A DEL is a complex mixture composed of a large number of drug-like molecules in which each molecule is conjugated to a unique and specific DNA-oligomer that encodes its chemical structure. Due to the presence of DNA barcodes, and due to the process of generating a DEL that involves alternation of chemical and molecular steps (e.g., split-and-pool strategy), any chemical modification has to be performed in the presence of DNA. This implicates that chemical reaction conditions must be mild and compatible with aqueous conditions. Although progress has been made in this direction, the availability of efficient methods for the synthesis of DELs remains an important challenge.

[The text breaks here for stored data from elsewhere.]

/-- The same at the last address an instruction can stand. -/
def readyAtEnd (op : Nat) : State := { State.reset with pc := 0x0FFE }.withFetchWord 16 op

theorem witness_DecodeEncodeRoundTrip : Instr.wellFormed (.drw 15 15 15) = true ∧ Instr.wellFormed (.sys 0xFFF) = true := by
  decide
theorem witness_EncodeDecodeRoundTrip : decodeWord 0xFF65 = .ok (.ldVxMem 15) ∧ decodeWord 0x0000 = .ok (.sys 0) := by decide
theorem witness_DecoderAgreesWithTable : rowsMajor.head?.isSome = true ∧ opcodeTable.length = 35 := by decide
theorem witness_IllegalWordsRaiseDecodeError :
    ((ready 0xFFFF).run = .running ∧ (ready 0xFFFF).pc.toNat ≤ 0xFFE ∧ illegalWord (wordAtPc (ready 0xFFFF)).toNat = true) ∧
    ((readyAtEnd 0xFF65).run = .running ∧ (readyAtEnd 0xFF65).pc.toNat ≤ 0xFFE ∧
      illegalWord (wordAtPc (readyAtEnd 0xFF65)).toNat = false) := by decide
theorem witness_StepRunsDecodedInstruction :
    ((readyAtEnd 0x6007).run = .running ∧ (readyAtEnd 0x6007).pc.toNat ≤ 0xFFE ∧
      decodeWord (wordAtPc (readyAtEnd 0x6007)) = .ok (.ldByte 0 7) ∧ (readyAtEnd 0x6007).schedule = []) ∧
    (let s := { readyAtEnd 0x6007 with schedule := [.cpu, .dtTick] }
     decodeWord (wordAtPc s) = .ok (.ldByte 0 7) ∧ s.run = .running ∧ s.schedule = .cpu :: [.dtTick]) := by decide
theorem witness_FetchChecksBothBytes :
    (0x1000#16).toNat > 0xFFF ∧ (0x0FFF#16).toNat = 0xFFF ∧ (0x0FFE#16).toNat ≤ 0xFFE ∧
    (let s := { ready 0x1200 with pc := 0x0FFF }
     s.run = .running ∧ 0xFFE < s.pc.toNat) := by decide
theorem witness_CpuIsNeverStuck : (ready 0x1200).run = .running ∧ State.reset.run ≠ .running := by decide
theorem witness_SelfJumpIsFixedPoint : ((ready 0x1200).run = .running ∧ Finished (ready 0x1200)) ∧
    ((readyAtEnd 0x1FFE).run = .running ∧ Finished (readyAtEnd 0x1FFE)) := by decide
theorem witness_FinishedProgramStaysSafe : let s := { ready 0x1200 with schedule := [.dtTick, .setKey 3 true, .cpu, .stop] }
    NoFault s ∧ s.run ≠ .faulted ∧ Finished s ∧ (∀ image, Event.reset image ∉ s.schedule) := by
  refine ⟨rfl, by decide, by decide, fun image h => ?_⟩
  simp at h
theorem witness_PlacedWordRunsNext : (0x0FFE#16).toNat ≤ 0xFFE ∧ decodeWord 0x6007 = .ok (.ldByte 0 7) := by decide
theorem witness_FaultEntryIsPrecise_fetch : let s := { ready 0 with pc := 0x0FFF }
    s.run = .running ∧ 0xFFE < s.pc.toNat ∧ ∃ t, cpuStep s = .next t ∧ t.run = .faulted :=
  ⟨rfl, by decide, _, rfl, rfl⟩
theorem witness_FaultEntryIsPrecise_memory : let s := { readyAtEnd 0xF055 with i := 0x1000 }
    s.run = .running ∧ s.pc.toNat ≤ 0xFFE ∧ ∃ t, cpuStep s = .next t ∧ t.run = .faulted ∧ t.fault.kind = .memoryFault :=
  ⟨rfl, by decide, _, rfl, rfl, rfl⟩
theorem witness_FaultEntryIsPrecise_stack :
    (ready 0x00EE).run = .running ∧ ∃ t, cpuStep (ready 0x00EE) = .next t ∧ t.run = .faulted ∧ t.fault.kind = .stackUnderflow :=
  ⟨rfl, _, rfl, rfl, rfl⟩
theorem witness_FaultEntryIsPrecise_load : 3584 < (List.replicate 3585 (0xAA : Byte)).length := by
  rw [List.length_replicate]; decide
theorem witness_OnlyResetLeavesFaulted : ({ State.reset with run := .faulted } : State).run = .faulted ∧
    (∀ image, Event.start ≠ .reset image) ∧ ([] : List Byte).length ≤ 3584 :=
  ⟨rfl, fun _ h => Event.noConfusion h, by decide⟩
theorem witness_ExecuteStageFaults :
    (executeFault 0 (.call 0) { State.reset with sp := 16 }).isSome = true ∧
    executeFault 0 (.call 0) { State.reset with sp := 15 } = none ∧
    (executeFault 0 (.ldB 0) { State.reset with i := 0xFFE }).isSome = true ∧
    executeFault 0 (.ldB 0) { State.reset with i := 0xFFD } = none ∧
    (executeFault 0 (.ldMemVx 15) { State.reset with i := 0xFF1 }).isSome = true ∧
    executeFault 0 (.ldVxMem 15) { State.reset with i := 0xFF0 } = none ∧
    (executeFault 0 (.drw 0 0 1) { State.reset with i := 0x1000 }).isSome = true ∧
    executeFault 0 (.drw 0 0 1) { State.reset with i := 0xFFF } = none ∧
    executeFault 0 (.drw 0 0 0) { State.reset with i := 0x1000 } = none := by decide
theorem witness_SysRaisesDecodeError : (0x0EF#12) ≠ 0x0E0 ∧ (0x0EF#12) ≠ 0x0EE := by decide
theorem witness_ReturnPopsAddress : ({ State.reset with sp := 16 } : State).sp = (15 : Fin 16).succ ∧
    ({ State.reset with sp := 1 } : State).sp = (0 : Fin 16).succ ∧ State.reset.sp = 0 := by decide
theorem witness_CallPushesReturnAddress : ({ State.reset with sp := 15 } : State).sp = (15 : Fin 16).castSucc ∧
    State.reset.sp = (0 : Fin 16).castSucc ∧ ({ State.reset with sp := 16 } : State).sp = Fin.last 16 := by decide
theorem witness_CallThenReturnComesBack :
    let s := { withBytes { State.reset with pc := 0x0204 } 0xFFE [0x00, 0xEE] with sp := 15 }.withFetchWord 16 0x2FFE
    s.run = .running ∧ s.pc.toNat ≤ 0xFFE ∧ (wordAtPc s).toNat = 0x2000 + (0xFFE#12).toNat ∧ (0xFFE#12).toNat ≤ 0xFFE ∧
    s.mem.read (0xFFE#12).toNat = 0x00 ∧ s.mem.read ((0xFFE#12).toNat + 1) = 0xEE ∧ s.sp.val < 16 := by decide
/-- Both sides of each skip: the condition holds and fails. -/
theorem witness_skips : (withRegs [(1, 9)]).v[1] = 9 ∧ (withRegs [(1, 9)]).v[1] ≠ 8 ∧
    (withRegs [(1, 9)]).v[1] = (withRegs [(1, 9)]).v[1] ∧ (withRegs [(1, 9)]).v[1] ≠ (withRegs [(1, 9)]).v[2] ∧
    ({ State.reset with key := State.reset.key.set 15 true } : State).key[15] = true ∧ State.reset.key[15] = false := by decide
theorem witness_SkipOnKey : (10 : Fin 16).val = ((withRegs [(5, 0x3A)]).v[5]).toNat % 16 := by decide
theorem witness_IndexedJump : (ready 0xBFFF).run = .running ∧ 0xFFE < ((0xFFF#16 : Word)).toNat ∧
    (0xFFF#16).toNat = (0xFFF#12).toNat + (State.reset.v[0]).toNat := by decide
/-- Each effect occurs: a fault, `next`, a skip taken and not, a hold and its end, and a target of each of the four jumps. -/
theorem witness_PcEffects : executeFault (encode (.call 0)) (.call 0) { State.reset with sp := 16 } ≠ none ∧
    executeFault (encode .ret) .ret { State.reset with sp := 16 } = none ∧
    pcEffect .cls State.reset = .next ∧ pcEffect (.seByte 1 9) (withRegs [(1, 9)]) = .skip ∧
    pcEffect (.sneByte 1 9) (withRegs [(1, 9)]) = .next ∧ pcEffect (.seReg 1 2) State.reset = .skip ∧
    pcEffect (.sneReg 1 2) State.reset = .next ∧ pcEffect (.ldVxK 0) State.reset = .hold ∧
    (let s := { withRegs [(5, 0x3A)] with key := State.reset.key.set 10 true }
     pcEffect (.skp 5) s = .skip ∧ pcEffect (.sknp 5) s = .next ∧ pcEffect (.ldVxK 0) s = .next) ∧
    pcEffect (.jp 0xFFF) State.reset = .target 0x0FFF ∧ pcEffect (.call 0x300) State.reset = .target 0x0300 ∧
    pcEffect (.jpV0 0xFFF) (withRegs [(0, 0xFF)]) = .target 0x10FE ∧
    pcEffect .ret { State.reset with sp := 16, stack := State.reset.stack.set 15 0x1000 } = .target 0x1000 := by decide
theorem witness_RegistersChangeOnlyByDestination : (∃ t, exec (.addReg 14 0) State.reset = .next t) ∧
    mayWriteReg (.addReg 14 0) 13 = false := ⟨⟨_, rfl⟩, by decide⟩
theorem witness_BcdStoresDigits : (0x0FFD#16).toNat + 2 ≤ 0xFFF ∧ (0x0FFE#16).toNat + 2 > 0xFFF ∧ 0xFFC < (0x0FFD#16).toNat ∧
    (0x0FFC#16).toNat + 2 < 0xFFF := by decide
theorem witness_BlockStore : (0x0FF0#16).toNat + (15 : Fin 16).val ≤ 0xFFF ∧ (0x0FF1#16).toNat + (15 : Fin 16).val > 0xFFF ∧
    (15 : Fin 16) ≤ 15 ∧ 0xFEF < (0x0FF0#16).toNat ∧ (0x0FEF#16).toNat + (15 : Fin 16).val < 0xFFF := by decide
theorem witness_BlockLoad : (0x0FFF#16).toNat + (0 : Fin 16).val ≤ 0xFFF ∧ (0x1000#16).toNat + (0 : Fin 16).val > 0xFFF := by
  decide
theorem witness_LoadAfterStoreGivesBlock : (0x0FF0#16).toNat + (15 : Fin 16).val ≤ 0xFFF ∧ (15 : Fin 16) ≤ 15 := by decide
/-- Program P7 before its block store. -/
theorem witness_StoreIsSeenByNextFetch :
    let s := { withRegs [(0, 0x12), (1, 0x08)] with pc := 0x0206, i := 0x0208 }.withFetchWord 16 0xF155
    s.run = .running ∧ 1 ≤ (1 : Fin 16).val ∧ (wordAtPc s).toNat = 0xF055 + 256 * (1 : Fin 16).val ∧
    s.pc.toNat + 2 + (1 : Fin 16).val ≤ 0xFFF ∧ s.i.toNat = s.pc.toNat + 2 ∧
    decodeWord (wordOfBytes s.v[0] s.v[1]) = .ok (.jp 0x208) := by decide
theorem witness_TimerTicks : (ready 0x1200).run = .running ∧ State.reset.run ≠ .running := by decide
theorem witness_DelayTimerRisesOnlyByLoad : let s := { withRegs [(0, 9)] with dt := 3 }.withFetchWord 16 0xF015
    ∃ t, step s = .next t ∧ s.dt.toNat < t.dt.toNat := ⟨_, rfl, by decide⟩
theorem witness_SoundTimerIsNeverRead : (∀ x, Instr.cls ≠ .ldStVx x) ∧ ∃ x, Instr.ldStVx 3 = .ldStVx x :=
  ⟨fun _ h => Instr.noConfusion h, 3, rfl⟩
theorem witness_TickCommutesWithInstruction : let s := { ready 0xF315 with dt := 9 }.withFetchWord 16 0xF318
    (∃ t, cpuStep s = .next t ∧ t.run = s.run) ∧
    ∀ x, decodeWord (wordAtPc s) ≠ .ok (.ldVxDt x) ∧ decodeWord (wordAtPc s) ≠ .ok (.ldDtVx x) :=
  ⟨⟨_, rfl, rfl⟩, by decide⟩
theorem witness_KeyWait : let s := { State.reset with key := State.reset.key.set 15 true }
    s.key[15] = true ∧ (∀ j : Fin 16, j < 15 → s.key[j] = false) ∧ ∀ k : Fin 16, State.reset.key[k] = false := by decide
theorem witness_KeyWaitEndsWithKey :
    let s := { ready 0xF30A with dt := 1, schedule := [.cpu, .dtTick, .stTick, .cpu, .setKey 7 true, .cpu, .dtTick] }
    s.run = .running ∧ s.pc.toNat ≤ 0xFFE ∧ decodeWord (wordAtPc s) = .ok (.ldVxK 3) ∧ (∀ j : Fin 16, s.key[j] = false) ∧
    (∀ e ∈ [Event.cpu, .dtTick, .stTick, .cpu], e = .cpu ∨ e = .dtTick ∨ e = .stTick) ∧
    s.schedule = [.cpu, .dtTick, .stTick, .cpu] ++ .setKey 7 true :: .cpu :: [.dtTick] := by decide
theorem witness_DrawTogglesSprite : ((0 : Fin 16).val = 0 ∧ 0x1000 ≤ (0x1000#16).toNat) ∧
    (0x0FF1#16).toNat + (15 : Fin 16).val - 1 ≤ 0xFFF ∧ ((1 : Fin 16).val > 0 ∧ (0x1000#16).toNat + (1 : Fin 16).val - 1 > 0xFFF) ∧
    (0x0FF2#16).toNat + (15 : Fin 16).val - 1 > 0xFFF := by decide
theorem witness_DrawTwiceRestores : let s := { withRegs [(1, 62), (2, 30)] with i := 0x0019 }
    ∃ t, ((5 : Fin 16).val = 0 ∨ s.i.toNat + (5 : Fin 16).val - 1 ≤ 0xFFF) ∧ exec (.drw 1 2 5) s = .next t ∧
      (t.v[1]).toNat % 64 = (s.v[1]).toNat % 64 ∧ (t.v[2]).toNat % 32 = (s.v[2]).toNat % 32 :=
  ⟨_, by decide, rfl, by decide, by decide⟩
theorem witness_RandomByte : State.reset.rndIn = [] := rfl
/-- For each element some instruction that writes it. -/
theorem witness_OnlyListedInstructionsWrite : (after State.reset 0xA123).i ≠ State.reset.i ∧
    (after State.reset 0x2300).sp ≠ State.reset.sp ∧ (after State.reset 0x2300).stack ≠ State.reset.stack ∧
    (after (withRegs [(0, 9)]) 0xF015).dt ≠ State.reset.dt ∧ (after (withRegs [(0, 9)]) 0xF018).st ≠ State.reset.st ∧
    (after State.reset 0xF055).mem ≠ (ready 0xF055).mem ∧ (after State.reset 0xC0FF).draws ≠ State.reset.draws ∧
    (after { State.reset with rndIn := [7] } 0xC0FF).rndIn ≠ [7] ∧ (after State.reset 0x00EE).run ≠ .running := by decide
theorem witness_OnlyListedInstructionsWrite_fb : (after { State.reset with fb := Grid.setPixel Grid.blank 0 0 true } 0x00E0).fb ≠
    Grid.setPixel Grid.blank 0 0 true := by decide +kernel
theorem witness_StartAndStop : State.reset.run = .idle ∧ (ready 0x1200).run = .running ∧ (ready 0x1200).run ≠ .idle ∧
    ({ State.reset with run := .stopped } : State).run = .stopped ∧
    ({ State.reset with run := .faulted } : State).run = .faulted := by decide
theorem witness_ArbiterLosesNoRequest :
    [Event.dtTick, .setKey 3 true, .cpu].Pairwise (fun a b => a.rank ≤ b.rank) ∧
    [Event.dtTick, .setKey 3 true, .cpu] ++ [.stTick] ≠ [] := by decide
theorem witness_ResetLoadsImage : (List.replicate 3584 (0xAA : Byte)).length ≤ 3584 ∧
    3584 < (List.replicate 3585 (0xAA : Byte)).length := by
  rw [List.length_replicate, List.length_replicate]; decide
theorem witness_OversizedImageIsLoadError : 3584 < (List.replicate 3585 (0xAA : Byte)).length := by
  rw [List.length_replicate]; decide
/-- The two ends of each range of zero bytes. -/
theorem witness_ResetStateValues : 0x050 ≤ 0x050 ∧ 0x050 ≤ 0x1FF ∧ 0x1FF ≤ 0x1FF ∧ 0x200 ≤ 0x200 ∧ 0x200 ≤ 0xFFF := by decide
theorem witness_StartedProgramRunsFrom0x200 :
    ({ State.reset with schedule := [.reset [0x12, 0x00], .start, .cpu] } : State).schedule =
      .reset (0x12 :: 0x00 :: []) :: .start :: .cpu :: [] ∧ ([] : List Byte).length + 2 ≤ 3584 ∧
    decodeWord (wordOfBytes 0x12 0x00) = .ok (.jp 0x200) := by decide
theorem witness_StepKeepsInvariant : Inv (ready 0x2300) ∧ ∃ t, step (ready 0x2300) = .next t ∧ t.sp = 1 :=
  ⟨⟨by decide, by decide, by decide, by decide, rfl, by decide⟩, _, rfl, rfl⟩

During the last few years, the interest in DNA-compatible transition metal catalyzed cross-coupling reactions has increased, and especially for C-C bond formation using Pd-catalyzed Suzuki-Miyaura cross-coupling reaction (Miyaura and Suzuki 1995; Bellina et al., 2004; Martin and Buchwald 2008). Due to mild reaction conditions, commercial availability of coupling partners and high chemo-selectivity, the Suzuki–Miyaura cross-coupling reaction is now the second most utilized reaction in the field of medicinal chemistry (Brown and Bostrom 2016), after the amide bond formation reaction. While methods for the Suzuki-Miyaura cross-coupling reaction were reported in the context of DNA-Encoded Library synthesis (Scheme 1) (Omumi et al., 2011; Deng et al., 2015; Ding and Clark 2015; Litovchick et al., 2015; Ding et al., 2016a; Ding et al., 2016b; Li and Huang 2018; Nicholas et al., 2019; Xu et al., 2019; Qu et al., 2020; Favalli et al., 2021), there is a great need to further develop this reaction.

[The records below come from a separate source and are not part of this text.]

-- ==== Sys2Proof/Decode.lean ====
section
/-! DEFINITION. The decoder (30_encoding R81, R82, R84, R85), total on every 32-bit word and rejecting by name; the encoder, written
from the same tables; the opcode table of R84 itself; the pseudo-instructions and the assembler text of R88, R89. -/

namespace Sys2Proof

/-! The five fields of R81. -/

/-- `op = w[31:24]`. -/
def opField (w : Word) : BitVec 8 := w.extractLsb' 24 8
/-- `rd = w[23:20]`. -/
def rdField (w : Word) : Reg := (w.extractLsb' 20 4).toFin
/-- `ra = w[19:16]`. -/
def raField (w : Word) : Reg := (w.extractLsb' 16 4).toFin
/-- `rb = w[15:12]`. -/
def rbField (w : Word) : Reg := (w.extractLsb' 12 4).toFin
/-- `imm12 = w[11:0]`. -/
def immField (w : Word) : Offset := (w.extractLsb' 0 12).toFin

/-- `imm12[3:0]`, the count `n` or the width `t` (R83 a). -/
def countOf (imm : Offset) : Count := Fin.ofNat 16 imm.val

/-- `imm12[11:4]`, which formats RN and W want zero (R82). -/
def immHigh (imm : Offset) : Nat := imm.val / 16

/-- A command whose must-be-zero fields were found zero, or the rejection of R85. -/
def whenZero (zero : Bool) (i : Instr) : Except Illegal Instr :=
  if zero then .ok i else .error .unusedFieldNotZero

/-! One reading per format of R82: the fields it uses go to the command, the others must be zero. -/

def formatR3 (f : Reg → Reg → Reg → Instr) (w : Word) : Except Illegal Instr :=
  whenZero (immField w == 0) (f (rdField w) (raField w) (rbField w))
def formatR2 (f : Reg → Reg → Instr) (w : Word) : Except Illegal Instr :=
  whenZero (rbField w == 0 && immField w == 0) (f (rdField w) (raField w))
def formatRN (f : Reg → Reg → Count → Instr) (w : Word) : Except Illegal Instr :=
  whenZero (rbField w == 0 && immHigh (immField w) == 0) (f (rdField w) (raField w) (countOf (immField w)))
def formatW (f : Count → Instr) (w : Word) : Except Illegal Instr :=
  whenZero (rdField w == 0 && raField w == 0 && rbField w == 0 && immHigh (immField w) == 0) (f (countOf (immField w)))
def formatK (f : Reg → Reg → Instr) (w : Word) : Except Illegal Instr :=
  whenZero (rdField w == 0 && immField w == 0) (f (raField w) (rbField w))
def formatZ (f : Instr) (w : Word) : Except Illegal Instr :=
  whenZero (rdField w == 0 && raField w == 0 && rbField w == 0 && immField w == 0) f
def formatD (f : Reg → Instr) (w : Word) : Except Illegal Instr :=
  whenZero (raField w == 0 && rbField w == 0 && immField w == 0) (f (rdField w))
def formatA (f : Reg → Instr) (w : Word) : Except Illegal Instr :=
  whenZero (rdField w == 0 && rbField w == 0 && immField w == 0) (f (raField w))
def formatLI (f : Reg → Offset → Instr) (w : Word) : Except Illegal Instr :=
  whenZero (raField w == 0 && rbField w == 0) (f (rdField w) (immField w))
def formatSI (f : Reg → Offset → Instr) (w : Word) : Except Illegal Instr :=
  whenZero (rdField w == 0 && rbField w == 0) (f (raField w) (immField w))

/-- The row of R84 whose `op` equals `w[31:24]`, and the fields of its format; the group check of R91 comes after. -/
def decodeFields (w : Word) : Except Illegal Instr :=
  match (opField w).toNat with
  | 0x01 => formatR3 .fadd w
  | 0x02 => formatR3 .fsub w
  | 0x03 => formatR3 .fmul w
  | 0x04 => formatR2 .fpow5 w
  | 0x05 => formatR2 .fnorm w
  | 0x06 => formatR3 .fdiv w
  | 0x10 => formatW .perm w
  | 0x20 => formatRN .hash w
  | 0x30 => formatK .cenc w
  | 0x31 => formatR3 .cdec w
  | 0x32 => formatK .cchk w
  | 0x40 => formatZ .mbuild w
  | 0x41 => formatD .mroot w
  | 0x42 => formatA .mpath w
  | 0x43 => formatR2 .mfold w
  | 0x50 => formatLI .fld w
  | 0x51 => formatSI .fst w
  | _    => .error .unknownOpcode

/-- R91: a command whose register group would pass `x[15]` is illegal. -/
def requireGroup (i : Instr) : Except Illegal Instr :=
  if i.wellFormed then .ok i else .error .groupPastX15

/-- Decoding (R85): total; every word is exactly one command or illegal. -/
def decode (w : Word) : Except Illegal Instr := (decodeFields w).bind requireGroup

/-! The encoder, from R81 and R84. -/

/-- A word put together from its five fields (R81). -/
def assemble (op : BitVec 8) (rd ra rb : Reg) (imm : Offset) : Word :=
  op ++ BitVec.ofFin (w := 4) rd ++ BitVec.ofFin (w := 4) ra ++ BitVec.ofFin (w := 4) rb ++ BitVec.ofFin (w := 12) imm

/-- A 4-bit count as an immediate with `imm12[11:4] = 0` (R83 a). -/
def immOfCount (n : Count) : Offset := ⟨n.val, by omega⟩

/-- The word of a command (R81, R82, R84): unused fields are zero. -/
def encode : Instr → Word
  | .fadd rd ra rb => assemble 0x01 rd ra rb 0
  | .fsub rd ra rb => assemble 0x02 rd ra rb 0
  | .fmul rd ra rb => assemble 0x03 rd ra rb 0
  | .fpow5 rd ra   => assemble 0x04 rd ra 0 0
  | .fnorm rd ra   => assemble 0x05 rd ra 0 0
  | .fdiv rd ra rb => assemble 0x06 rd ra rb 0
  | .perm t        => assemble 0x10 0 0 0 (immOfCount t)
  | .hash rd ra n  => assemble 0x20 rd ra 0 (immOfCount n)
  | .cenc ra rb    => assemble 0x30 0 ra rb 0
  | .cdec rd ra rb => assemble 0x31 rd ra rb 0
  | .cchk ra rb    => assemble 0x32 0 ra rb 0
  | .mbuild        => assemble 0x40 0 0 0 0
  | .mroot rd      => assemble 0x41 rd 0 0 0
  | .mpath ra      => assemble 0x42 0 ra 0 0
  | .mfold rd ra   => assemble 0x43 rd ra 0 0
  | .fld rd off    => assemble 0x50 rd 0 0 off
  | .fst ra off    => assemble 0x51 0 ra 0 off

/-- The `match` and `mask` columns of R84 for each command: "a word `w` is the command exactly when `(w AND mask) = match`". -/
def matchMask : Instr → Word × Word
  | .fadd _ _ _ => (0x01000000, 0xFF000FFF)
  | .fsub _ _ _ => (0x02000000, 0xFF000FFF)
  | .fmul _ _ _ => (0x03000000, 0xFF000FFF)
  | .fpow5 _ _  => (0x04000000, 0xFF00FFFF)
  | .fnorm _ _  => (0x05000000, 0xFF00FFFF)
  | .fdiv _ _ _ => (0x06000000, 0xFF000FFF)
  | .perm _     => (0x10000000, 0xFFFFFFF0)
  | .hash _ _ _ => (0x20000000, 0xFF00FFF0)
  | .cenc _ _   => (0x30000000, 0xFFF00FFF)
  | .cdec _ _ _ => (0x31000000, 0xFF000FFF)
  | .cchk _ _   => (0x32000000, 0xFFF00FFF)
  | .mbuild     => (0x40000000, 0xFFFFFFFF)
  | .mroot _    => (0x41000000, 0xFF0FFFFF)
  | .mpath _    => (0x42000000, 0xFFF0FFFF)
  | .mfold _ _  => (0x43000000, 0xFF00FFFF)
  | .fld _ _    => (0x50000000, 0xFF0FF000)
  | .fst _ _    => (0x51000000, 0xFFF0F000)

/-- The rows of R84 as (match, mask), in the table's order. -/
def opcodeTable : List (Word × Word) :=
  [(0x01000000, 0xFF000FFF), (0x02000000, 0xFF000FFF), (0x03000000, 0xFF000FFF), (0x04000000, 0xFF00FFFF),
   (0x05000000, 0xFF00FFFF), (0x06000000, 0xFF000FFF), (0x10000000, 0xFFFFFFF0), (0x20000000, 0xFF00FFF0),
   (0x30000000, 0xFFF00FFF), (0x31000000, 0xFF000FFF), (0x32000000, 0xFFF00FFF), (0x40000000, 0xFFFFFFFF),
   (0x41000000, 0xFF0FFFFF), (0x42000000, 0xFFF0FFFF), (0x43000000, 0xFF00FFFF), (0x50000000, 0xFF0FF000),
   (0x51000000, 0xFFF0F000)]

/-- What the decoder reads from the word whose bits are `w`, of which the table gives `nbits` (every command is one 32-bit word, R80;
bits at and above `nbits` are zero). -/
def decodeTableWord (nbits w : Nat) : Option Instr := (decode (BitVec.ofNat 32 (w % 2 ^ nbits))).toOption

/-! Pseudo-instructions, each its exact expansion (R89). -/

/-- `FSQR rd, ra` is `FMUL rd, ra, ra`. -/
def pseudoFsqr (rd ra : Reg) : Instr := .fmul rd ra ra
/-- `FDBL rd, ra` is `FADD rd, ra, ra`. -/
def pseudoFdbl (rd ra : Reg) : Instr := .fadd rd ra ra
/-- `HASH1 rd, ra` is `HASH rd, ra, 1`. -/
def pseudoHash1 (rd ra : Reg) : Instr := .hash rd ra 1
/-- `HASH2 rd, ra` is `HASH rd, ra, 2`. -/
def pseudoHash2 (rd ra : Reg) : Instr := .hash rd ra 2

/-! The assembler's spelling of a command (R88). -/

/-- Registers are `x0` .. `x15`. -/
def regText (r : Reg) : String := "x" ++ Nat.repr r.val

/-- One command's line: the mnemonic in capitals, then the operands separated by commas, destination first (R88). -/
def asmText : Instr → String
  | .fadd rd ra rb => "FADD " ++ regText rd ++ ", " ++ regText ra ++ ", " ++ regText rb
  | .fsub rd ra rb => "FSUB " ++ regText rd ++ ", " ++ regText ra ++ ", " ++ regText rb
  | .fmul rd ra rb => "FMUL " ++ regText rd ++ ", " ++ regText ra ++ ", " ++ regText rb
  | .fpow5 rd ra   => "FPOW5 " ++ regText rd ++ ", " ++ regText ra
  | .fnorm rd ra   => "FNORM " ++ regText rd ++ ", " ++ regText ra
  | .fdiv rd ra rb => "FDIV " ++ regText rd ++ ", " ++ regText ra ++ ", " ++ regText rb
  | .perm t        => "PERM " ++ Nat.repr t.val
  | .hash rd ra n  => "HASH " ++ regText rd ++ ", " ++ regText ra ++ ", " ++ Nat.repr n.val
  | .cenc ra rb    => "CENC " ++ regText ra ++ ", " ++ regText rb
  | .cdec rd ra rb => "CDEC " ++ regText rd ++ ", " ++ regText ra ++ ", " ++ regText rb
  | .cchk ra rb    => "CCHK " ++ regText ra ++ ", " ++ regText rb
  | .mbuild        => "MBUILD"
  | .mroot rd      => "MROOT " ++ regText rd
  | .mpath ra      => "MPATH " ++ regText ra
  | .mfold rd ra   => "MFOLD " ++ regText rd ++ ", " ++ regText ra
  | .fld rd off    => "FLD " ++ regText rd ++ ", " ++ Nat.repr off.val
  | .fst ra off    => "FST " ++ regText ra ++ ", " ++ Nat.repr off.val

end Sys2Proof
end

In 2011, Omumi et al. reported first Suzuki-Miyaura cross-coupling reaction in the presence of DNA (C8-Ar-G-modified oligonucleotides) using aryl boronic acids employing Pd(OAc)2 and a hydrophilic phosphine ligand, 3-tri (3-sulfonatophenyl)phosphine trisodium (TPPTS) (Omumi et al., 2011). In 2014, Ding et al. reported first Suzuki-Miyaura cross-coupling reaction using Pd(PPh3)4 under aqueous conditions in the context of DEL (Ding and Clark 2015). Later, the same group reported the reaction for less reactive DNA-conjugated aryl chlorides using a combination of phosphinous acid/Pd catalyst and the sSPhos ligand at 80°C (Ding et al., 2016a). Compared with Pd(PPh3)4, this catalyst system is better for the coupling of pyrimidinyl chloride and unreactive aryl chloride with challenging heteroaryl boronates. In 2015, two reports published the construction of 334 and 34.7 million-membered DELs synthesized in three cycles, in which they introduced boronic acid/ester building blocks by Suzuki cross-coupling in the second and the third cycle respectively (Deng et al., 2015; Litovchick et al., 2015). In 2016, Ding et al. reported the construction of 3.5 million-membered DEL in three cycles, in which they introduced Suzuki-Miyaura cross-coupling reaction in the second cycle (Ding et al., 2016b). Li et al. developed a robust Suzuki-Miyaura reaction protocol employing a water-soluble Pd-precatalyst for the coupling of DNA-linked aryl halides with a wide range of boronic acids/esters including heteroaryl boronates (Li and Huang 2018). Additionally, Nicholas et al. reported an alternative Pd(OAc)2 catalyzed DNA-compatible reaction with aromatic, heteroaromatic, and vinyl boronic acids at 60°C (Nicholas et al., 2019). Recently, Xu et al. also reported Suzuki-Miyaura cross-coupling reaction on-DNA with aryl fluorosulfonates as electrophiles at room temperature (Xu et al., 2019). Very recently Qu et al. developed a Pd-mediated Suzuki-Miyaura cross-coupling of DNA-conjugated aryl bromides with potassium Boc-protected aminomethyltrifluoroborate at 95°C (Qu et al., 2020). Most recently Favalli et al. reported the Suzuki-Miyaura cross-coupling reaction of DNA-conjugated aryl iodides with (het)aryl boronic acids at 70°C using Pd(OAc)2 and TPPTS (Favalli et al., 2021).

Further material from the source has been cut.